Slashdot Mirror


FSU Sets 7 World Records In High Magnetics Research

spence calder writes "FSU's High Magnetic Field Lab, more specifically my Kenpo teacher, just broke 7 world records, and brought the record for a superconducting magnet to 25 Tesla. Check it out at FSView and a more detailed article here. Now if only our football team was that cool." And if you'd like your magnetic toys to shoot metal bits, Jason Rollette points to his railgun project, which looks like good, clean, high-voltage fun.

1 of 178 comments (clear)

  1. Re:Congratulations by DrLudicrous · · Score: 5, Informative
    Yes and no. Most MRI systems for humans operate at about 1.5 Tesla. I know of at least one 8 Tesla system, but that is experimental. The higher the static field (i.e. the 25 Tesla), the better the resolution of your system can be.

    No one knows the effects of an 25 Tesla magnet on biological tissues. In addition, in order to get useable information out of an MRI system, one must hit it with radiofrequency (RF) waves. The higher the static field is, the higher these frequencies are going to be. A 7-tesla magnet uses frequences around 300 MHz. Therefore, by extrapolation (which I believe is right, since I know that a 9T system uses about 383 MHz), a 25 Hz system would need about 1.1 GHz. This might very well be extremely detrimental to biological tissue. In other words, to do MRI, you'd have to cook your sample.

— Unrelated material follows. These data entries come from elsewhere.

/-- R77: `IncrementCP` takes two cycles, stages `(add, CP, 1)` with target `CP`, and leaves
`CP ⊕ 1` in `CP`; the next cell starts then. It runs after every cell: only its write-back moves the
sequencer index on. At 2^53 and at infinity `CP` stops changing. -/
def Obligations.IncrementAddsOneToControlPointer : Prop :=
  (∀ s : State, s.Live → s.cell < s.mem.length →
    step (s.atResolve .inc .add cpName oneToken 1) =
      .next ((s.stage .add s.cp.value (ofInt 1) cpName).atCompute .inc .add s.cp.value (ofInt 1)
        cpName) ∧
    step ((s.stage .add s.cp.value (ofInt 1) cpName).atCompute .inc .add s.cp.value (ofInt 1)
        cpName) =
      .next (({ s.stage .add s.cp.value (ofInt 1) cpName with
          busActive := false
          busMessage := []
          pendingResult := some (alu .add s.cp.value (ofInt 1))
          cp := ⟨.direct, alu .add s.cp.value (ofInt 1)⟩ }).startCell (s.cell + 1))) ∧
  (∀ s t : State, s.Inv → step s = .next t → t.seq ≠ s.seq →
    s.phase = .computeHold s.seq .inc ∧ t.seq = s.seq + 1 ∧
    t.cp = ⟨.direct, alu .add s.cp.value (ofInt 1)⟩) ∧
  alu .add (ofInt 4) (ofInt 1) = ofInt 5 ∧
  alu .add (ofInt 9007199254740992) (ofInt 1) = ofInt 9007199254740992 ∧
  alu .add 0x7FF0000000000000#64 (ofInt 1) = 0x7FF0000000000000#64 ∧
  alu .add 0xFFF0000000000000#64 (ofInt 1) = 0xFFF0000000000000#64

/-- What every meaning leaves unchanged when it answers a next state: all of memory, `CP`, `IR`, the
cycle time, the sequencer index, the parameters, the fault mark but for an empty slot, and the staged
operation with its target. Registers change only by `mov` on a name of `AVAIL`; `pendingResult`
changes only by an ALU instruction. -/
def Obligations.MeaningsFrame : Prop :=
  ∀ (i : Instr) (s t : State), exec i s = .next t →
    (∀ k, t.memRead k = s.memRead k) ∧ t.mem = s.mem ∧ t.cp = s.cp ∧ t.ir = s.ir ∧
    t.cycleTime = s.cycleTime ∧ t.seq = s.seq ∧ t.params = s.params ∧
    t.currentTarget = s.currentTarget ∧ t.pendingOpcode = s.pendingOpcode ∧
    t.pendingOperandOne = s.pendingOperandOne ∧ t.pendingOperandTwo = s.pendingOperandTwo ∧
    (t.fault = s.fault ∨ (t.fault = some .emptyStaging ∧ s.pendingOpcode = none)) ∧
    (t.refused = s.refused ∨ t.refused = some .unsettledLiteral) ∧
    (∀ n, (∀ b, i ≠ .mov n b) ∨ n ∉ s.params.avail → t.readReg n = s.readReg n) ∧
    ((∀ op a b, i ≠ aluInstr op a b) → t.pendingResult = s.pendingResult)

/-- R17: who writes each register, over every step: a register changes only in the step that releases
the fetch hold of a `mov` naming it or the compute hold of a slot targeting it; `CP` only in the
latter; `IR` only in the step that releases a fetch hold; and a name outside `AVAIL` never. -/
def Obligations.RegisterWriters : Prop :=
  ∀ s t : State, s.Wf → step s = .next t →
    (∀ n, t.readReg n ≠ s.readReg n → n ∈ s.params.avail ∧
      ((∃ i l b, s.phase = .fetchHold i ∧ s.memRead i = some l ∧
          decode s.params.tokenizeStrict l = .ok (.mov n b)) ∨
        (∃ i w, s.phase = .computeHold i w ∧ s.currentTarget = some n))) ∧
    (t.cp ≠ s.cp → ∃ i w, s.phase = .computeHold i w ∧ s.currentTarget = some cpName) ∧
    (t.ir ≠ s.ir → ∃ i, s.phase = .fetchHold i)

/-- R104: "No register value changes": a rejected ALU line recomputes the slot that the last
`IncrementCP` left and writes to `CP` what it holds, in one cycle on the bus. -/
def Obligations.StaleWritebackChangesNothing : Prop :=
  ∀ (s : State) (i : Nat) (l : Text) (op : AluOp) (a : RegName) (b : Token),
    s.Inv → s.SlotInv → s.Live → s.phase = .fetchHold i → s.memRead i = some l →
    decode s.params.tokenizeStrict l = .ok (aluInstr op a b) → s.Rejects a b →
    s.pendingOpcode ≠ none →
    ∃ t u, step s = .next t ∧ t.phase = .computeHold i .main ∧ t.busActive = true ∧
      t.busMessage = Config.msgCompute cpName ∧ t.pendingResult = s.pendingResult ∧
      step t = .next u ∧ u.x = s.x ∧ u.cp = s.cp ∧ u.pendingResult = s.pendingResult ∧
      u.phase = .resolveHold i .inc .add cpName (ofInt 1)

/-- R105: "`add CP 10` with `CP = c` ends with `CP = (c ⊕ 10) ⊕ 1`", for every operation and
literal: five cycles from the fetch hold, and the next cell fetched is still the next one (R79). -/
def Obligations.AluOnControlPointer : Prop :=
  ∀ (s : State) (i : Nat) (l : Text) (op : AluOp) (b : Token) (v : Int),
    s.Inv → s.Live → s.phase = .fetchHold i → s.memRead i = some l →
    decode s.params.tokenizeStrict l = .ok (aluInstr op cpName b) → classify b = .lit v →
    ∃ t, steps 5 s = .next t ∧ t.seq = i + 1 ∧ t.x = s.x ∧
      t.cp = ⟨.direct, alu .add (alu op s.cp.value (ofInt v)) (ofInt 1)⟩

/-! ### The engine -/

/-- R71, R80: a step from a fetch hold releases the bus, writes `IR` and runs the decoded instruction.
-/
def Obligations.FetchStepRunsDecodedInstruction : Prop :=
  ∀ (s : State) (i : Nat) (l : Text), s.Live → s.phase = .fetchHold i → s.memRead i = some l →
    ∀ ins, decode s.params.tokenizeStrict l = .ok ins →
      step s = exec ins
        { s with busActive := false, busMessage := [], ir := some ⟨.direct, l⟩ }

/-- R55: strict tokenizing refuses a line that is not canonical, after `IR` is written; otherwise the
tokens of R52 decide, of every line. -/
def Obligations.StrictTokenizingRefuses : Prop :=
  ∀ (s : State) (i : Nat) (l : Text), s.Live → s.phase = .fetchHold i → s.memRead i = some l →
    (s.params.tokenizeStrict = true → canonical l = false →
      step s = .next
        { s with
          busActive := false
          busMessage := []
          ir := some ⟨.direct, l⟩
          refused := some .nonCanonicalLine }) ∧
    (s.params.tokenizeStrict = false →
      step s = exec (decodeTokens (tokens l))
        { s with busActive := false, busMessage := [], ir := some ⟨.direct, l⟩ })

    Finally, to truly achieve a resolution advantage, you will need very powerful gradients. The gradients one would need to take advantage of such a system would be gigantic, at least tens if not hundreds of Tesla per meter. This would be very difficult to design for samples as large as a human body, if not impossible with today's technology, and at the very least extremely expensive.

    Personally, I can see a 25 Tesla magnet being useful, just not for MRI. Perhaps for NMR being using not for imaging purposes, but in the study of non-soft condensed matter systems (i.e. not biological or organic, but solid state). It would be useful for examining superconductivity also.